Zarganar souhaite ardemment que son pays aille vers un meilleur futur, démocratique, avec moins de pauvreté, des jeunes mieux formés et une économie plus développée, moins contrôlée par le gouvernement et… par la Chine. Pour lui, l’avancée démocratique est encore timide mais il estime qu’il est du devoir de chacun dans son pays de faire des efforts pour aller de l’avant. Zarganar souligne l’importance de reconnaître les progrès réalisés par les autorités et de leur rappeler qu’il est nécessaire de progresser dans le bon sens, et cela, sans agressivité.

Sur le plan professionnel, avant sa dernière arrestation, il était interdit à Zarganar de publier ses oeuvres et de jouer, que ce soit au cinéma ou au théâtre. Après sa libération, il a négocié avec le gouvernement la mise sur pied d’une nouvelle version de « Motion picture organization », organe étatique gérant tout ce qui était artistique. C’est le président Htein Sein lui-même qui lui a proposé d’organiser des élections au sein du monde artistique pour renouveler l’équipe qui dirigeait cette organisation, ce qui a permis à Zarganar de battre le rappel de tous ses amis artistes qui ont évidemment été élus. A l’heure actuelle, il peut jouer, critiquer les membres du gouvernement – ou de l’opposition – sans pro- blème. En avril, période du nouvel an birman, une soirée a réuni 2000 personnes et a été retransmise à la télévision.

Sa devise est d’ailleurs de travailler en toute transparence et d’expliquer clairement ses intentions au ministre compétent lorsqu’il a un projet en vue. Ses bureaux sont également d’une transparence sans pareille, situés au rez-de-chaussée et tout vitrés. Rien à cacher ! Il semble que de cette manière tout se passe bien.

Zarganar n’a pas l’intention de s’installer aux Etats-Unis où vit sa famille actuellement. Après sa visite aux USA et à Londres, où il a été très actif dans la préparation de la visite de Aung San Suu Kyi, et à Paris, il va rentrer dans ce pays qu’il aime et pour lequel il veut travailler à un avenir meilleur.

Il a réussi à convaincre son fils, qui vient de terminer ses études universitaires, de rentrer au pays afin de le faire bénéficier de ses compétences, compétences dont le Myanmar a tant besoin.

Lorsque j’ai évoqué les prisonniers d’opinion encore emprisonnés, j’ai signalé l’action qui avait été envisagée au cours d’une des réunions rassemblant tous les groupes impliqués dans des dossiers Myanmar. Nous envisagions d’approcher nos édiles communaux respectifs pour leur demander d’écrire, en tant que politiciens, aux autorités birmanes, en leur demandant la libération de tous les prisonniers d’opinion et en les encourageant à continuer le processus démocratique. Zarganar a totalement approuvé cette action et a signalé qu’il comptait beaucoup sur des organisations comme Amnesty International et Human Rights Watch pour mettre la pression sur les autorités de son pays.

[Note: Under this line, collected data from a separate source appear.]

-- ==== Sys2Proof/Machine/Ops.lean ====
section
/-! DEFINITION. The named operations on modes, registers, status registers and memory, and the taking of an exception and the return from one. -/

namespace Sys2Proof.Machine

/-! ### Modes (10_state R15, R35) -/

/-- The value of M[4:0] for a mode (10_state R35). -/
def Mode.bits : Mode → BitVec 5
  | .user => 0b10000#5
  | .fiq => 0b10001#5
  | .irq => 0b10010#5
  | .supervisor => 0b10011#5
  | .abort => 0b10111#5
  | .undefined => 0b11011#5
  | .system => 0b11111#5

/-- The mode that M[4:0] names, if it is one of the seven values of 10_state R35. -/
def modeOf (m : BitVec 5) : Option Mode :=
  [Mode.user, .fiq, .irq, .supervisor, .abort, .undefined, .system].find? fun x => x.bits == m

/-- The exception mode a mode is, if it is one (10_state R22). -/
def Mode.exc : Mode → Option ExcMode
  | .user => none
  | .fiq => some .fiq
  | .irq => some .irq
  | .supervisor => some .svc
  | .abort => some .abt
  | .undefined => some .und
  | .system => none

def ExcMode.mode : ExcMode → Mode
  | .fiq => .fiq
  | .irq => .irq
  | .svc => .supervisor
  | .abt => .abort
  | .und => .undefined

/-- The bank an M field selects (10_state R22); an illegal value selects the User bank, which no step
uses (log 17). -/
def bankOf (m : BitVec 5) : Option ExcMode := (modeOf m).bind Mode.exc

/-- The register bank of the current mode (10_state R22). -/
def State.bank (s : State) : Option ExcMode := bankOf s.cpsr.m

/-- The condition of 10_state R36: M[4:0] holds none of the seven values. -/
def State.stuck (s : State) : Bool := (modeOf s.cpsr.m).isNone

/-- A privileged mode is any mode but User (10_state R16). -/
def State.privileged (s : State) : Bool := s.cpsr.m != Mode.user.bits

/-! ### Registers (10_state R20, R22) -/

def Banked.get (b : Banked) : Option ExcMode → Word
  | none => b.usr
  | some .fiq => b.fiq
  | some .irq => b.irq
  | some .svc => b.svc
  | some .abt => b.abt
  | some .und => b.und

def Banked.set (b : Banked) (k : Option ExcMode) (v : Word) : Banked :=
  match k with
  | none => { b with usr := v }
  | some .fiq => { b with fiq := v }
  | some .irq => { b with irq := v }
  | some .svc => { b with svc := v }
  | some .abt => { b with abt := v }
  | some .und => { b with und := v }

def Regs.get (g : Regs) : PhysReg → Word
  | .low i => g.low[i]
  | .high i => g.high[i]
  | .highFiq i => g.highFiq[i]
  | .sp k => g.sp.get k
  | .lr k => g.lr.get k

def Regs.set (g : Regs) (p : PhysReg) (v : Word) : Regs :=
  match p with
  | .low i => { g with low := g.low.set i v }
  | .high i => { g with high := g.high.set i v }
  | .highFiq i => { g with highFiq := g.highFiq.set i v }
  | .sp k => { g with sp := g.sp.set k v }
  | .lr k => { g with lr := g.lr.set k v }

/-- The physical register that the name R0 to R14 reaches in a bank (the table of 10_state R22). R15 is
not banked and is none of these: no caller asks for it. -/
def physOf (k : Option ExcMode) (r : RegNum) : PhysReg :=
  if h : r.toNat < 8 then .low ⟨r.toNat, h⟩
  else if h : r.toNat < 13 then
    if k = some .fiq then .highFiq ⟨r.toNat - 8, by omega⟩ else .high ⟨r.toNat - 8, by omega⟩
  else if r.toNat = 13 then .sp k
  else .lr k

/-- `x[i]` as an operand (00_scope R8): R15 reads the instruction's address plus 8 in ARM state and
plus 4 in THUMB state (10_state R28). -/
def State.readReg (s : State) (r : RegNum) : Word :=
  if r = 15#4 then s.pc + (if s.cpsr.t then 4#32 else 8#32) else s.regs.get (physOf s.bank r)

/-- `pc <- target`: a branch, an exception's vector, a write of R15. It is no sequential advance, so the
mark of 10_state R27 is cleared. -/
def State.setPc (s : State) (target : Word) : State := { s with pc := target, pcWrapped := false }

/-- `x[i] <- v` (00_scope R8): in the bank of the current mode; for R15 it is a write of the PC. -/
def State.writeReg (s : State) (r : RegNum) (v : Word) : State :=
  if r = 15#4 then s.setPc v else { s with regs := s.regs.set (physOf s.bank r) v }

/-- The length of an instruction in the current state (30_encoding R80). -/
def State.instrLen (s : State) : Word := if s.cpsr.t then 2#32 else 4#32

/-- The sequential advance of the pc (10_state R27), modulo 2^32, with the mark of a passage of the top
of the space (D20). -/
def State.advance (s : State) : State :=
  { s with pc := s.pc + s.instrLen, pcWrapped := decide ((s.pc + s.instrLen).toNat < s.pc.toNat) }

/-! ### Program status registers (10_state R30, R31) -/

def State.setCpsr (s : State) (p : Psr) : State := { s with cpsr := p }

def SavedPsrs.get (q : SavedPsrs) : ExcMode → Psr
  | .fiq => q.fiq
  | .irq => q.irq
  | .svc => q.svc
  | .abt => q.abt
  | .und => q.und

def SavedPsrs.set (q : SavedPsrs) (e : ExcMode) (p : Psr) : SavedPsrs :=
  match e with
  | .fiq => { q with fiq := p }
  | .irq => { q with irq := p }
  | .svc => { q with svc := p }
  | .abt => { q with abt := p }
  | .und => { q with und := p }

def State.setSpsr (s : State) (e : ExcMode) (p : Psr) : State := { s with spsr := s.spsr.set e p }

/-- The fields of a PSR in a word (10_state R31); bits 27:8 are ignored (R37). -/
def Psr.ofWord (w : Word) : Psr :=
  { n := w.getLsbD 31, z := w.getLsbD 30, c := w.getLsbD 29, v := w.getLsbD 28,
    i := w.getLsbD 7, f := w.getLsbD 6, t := w.getLsbD 5, m := w.extractLsb' 0 5 }

/-- A PSR as a word (10_state R31), with the value that bits 27:8 read as. -/
def Psr.toWord (p : Psr) (reserved : BitVec 20) : Word :=
  bit p.n ++ bit p.z ++ bit p.c ++ bit p.v ++ reserved ++ bit p.i ++ bit p.f ++ bit p.t ++ p.m

/-- The state after one free value has been drawn (00_scope R8 `draw`). -/
def State.drawn (s : State) : State := { s with draws := s.draws + 1 }

/-! ### Memory (20_memory R50) -/

/-- What an address that memory does not list reads as: nothing, so that its read faults (log 2). -/
def Memory.unlisted (_ : Nat) : Option Byte := none

/-- The value of one byte, if it has one. -/
def Memory.read : Memory → Nat → Option Byte
  | [], a => Memory.unlisted a
  | (k, b) :: m, a => if k = a then some b else Memory.read m a

/-- Without the entry for an address. -/
def Memory.erase : Memory → Nat → Memory
  | [], _ => []
  | (k, b) :: m, a => if k = a then m else (k, b) :: Memory.erase m a

/-- With one entry for an address, in its place. -/
def Memory.insert : Memory → Nat → Byte → Memory
  | [], a, v => [(a, v)]
  | (k, b) :: m, a, v =>
    if a < k then (a, v) :: (k, b) :: m
    else if k = a then (a, v) :: m
    else (k, b) :: Memory.insert m a v

/-- The write of one byte. It keeps the canonical form: a value that an unlisted address reads as is not
listed. -/
def Memory.write (m : Memory) (a : Nat) (v : Byte) : Memory :=
  if Memory.unlisted a = some v then Memory.erase m a else Memory.insert m a v

/-- The canonical form: addresses of the 32-bit space, strictly rising, and no entry that equals what an
unlisted address reads as. -/
abbrev Memory.wf (m : Memory) : Prop :=
  m.Pairwise (fun x y => x.1 < y.1) ∧ ∀ c ∈ m, c.1 < 2 ^ 32 ∧ Memory.unlisted c.1 ≠ some c.2

/-- A rising list of addresses with one address more. -/
def insertAddr : List Nat → Nat → List Nat
  | [], a => [a]
  | k :: ks, a => if a < k then a :: k :: ks else if k = a then k :: ks else k :: insertAddr ks a

/-- The `n` byte addresses from `addr` on, modulo 2^32 (20_memory R60). -/
def byteAddrs (addr : Word) : Nat → List Nat
  | 0 => []
  | n + 1 => addr.toNat :: byteAddrs (addr + 1) n

/-- Memory after the bytes have been placed from `addr` on, ascending. -/
def Memory.writeBytes (m : Memory) (addr : Word) : List Byte → Memory
  | [] => m
  | b :: bs => Memory.writeBytes (m.write addr.toNat b) (addr + 1) bs

/-! ### Access (20_memory R60 to R63) -/

/-- `addr[1:0] != 0` for a word, `addr[0] != 0` for a halfword; a byte is never misaligned (20_memory
R57). -/
def misaligned (addr : Word) (n : Nat) : Bool := addr.toNat % n != 0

Il s’est également proposé pour faire passer du courrier et des cadeaux (T-shirts ou autres) aux deux prisonniers birmans pris en charge par nos groupes [1]. Cela fait tellement de bien à leur moral ! Il nous signale également que les conditions de détention se sont améliorées par rapport à ce qu’il a vécu lors de ses trois premières incarcérations. Depuis 2009, la torture n’y est plus systématique, les médicaments et nourritures apportés par les familles sont tolérés et, de plus, si le prisonnier a de l’argent, il peut charger les gardiens d’acheter livres, journaux, TV et même une radio bricolée par un électricien futé qui lui permet d’écouter la BBC !

Enfin, la principale raison pour laquelle Zarganar a accepté, entre autres, l’invitation d’Amnesty dans différents pays, était de pouvoir remercier tous ceux, jeunes et moins jeunes, qui se sont mobilisés pour le soutenir durant sa captivité et obtenir sa libération. Au cours de ces voyages, un autre de ses objectifs était de prendre des contacts avec diverses universités, en particulier dans le domaine des sciences sociales, afin d’obtenir la possibilité pour les étudiants de la Génération 88 de poursuivre leurs études dans d’autres pays ou de faire venir des professeurs étrangers pour leur donner une formation accélérée.

Une visite à Bruxelles pour rencontrer le Parlement Européen est en préparation mais doit encore être confirmée.

Merci Zarganar pour cet entretien et chapeau ! Vous êtes un grand monsieur !

Notes

[1Ces deux prisonniers – Ko Aye Aung et Khun Kawrio – ont été libérés depuis.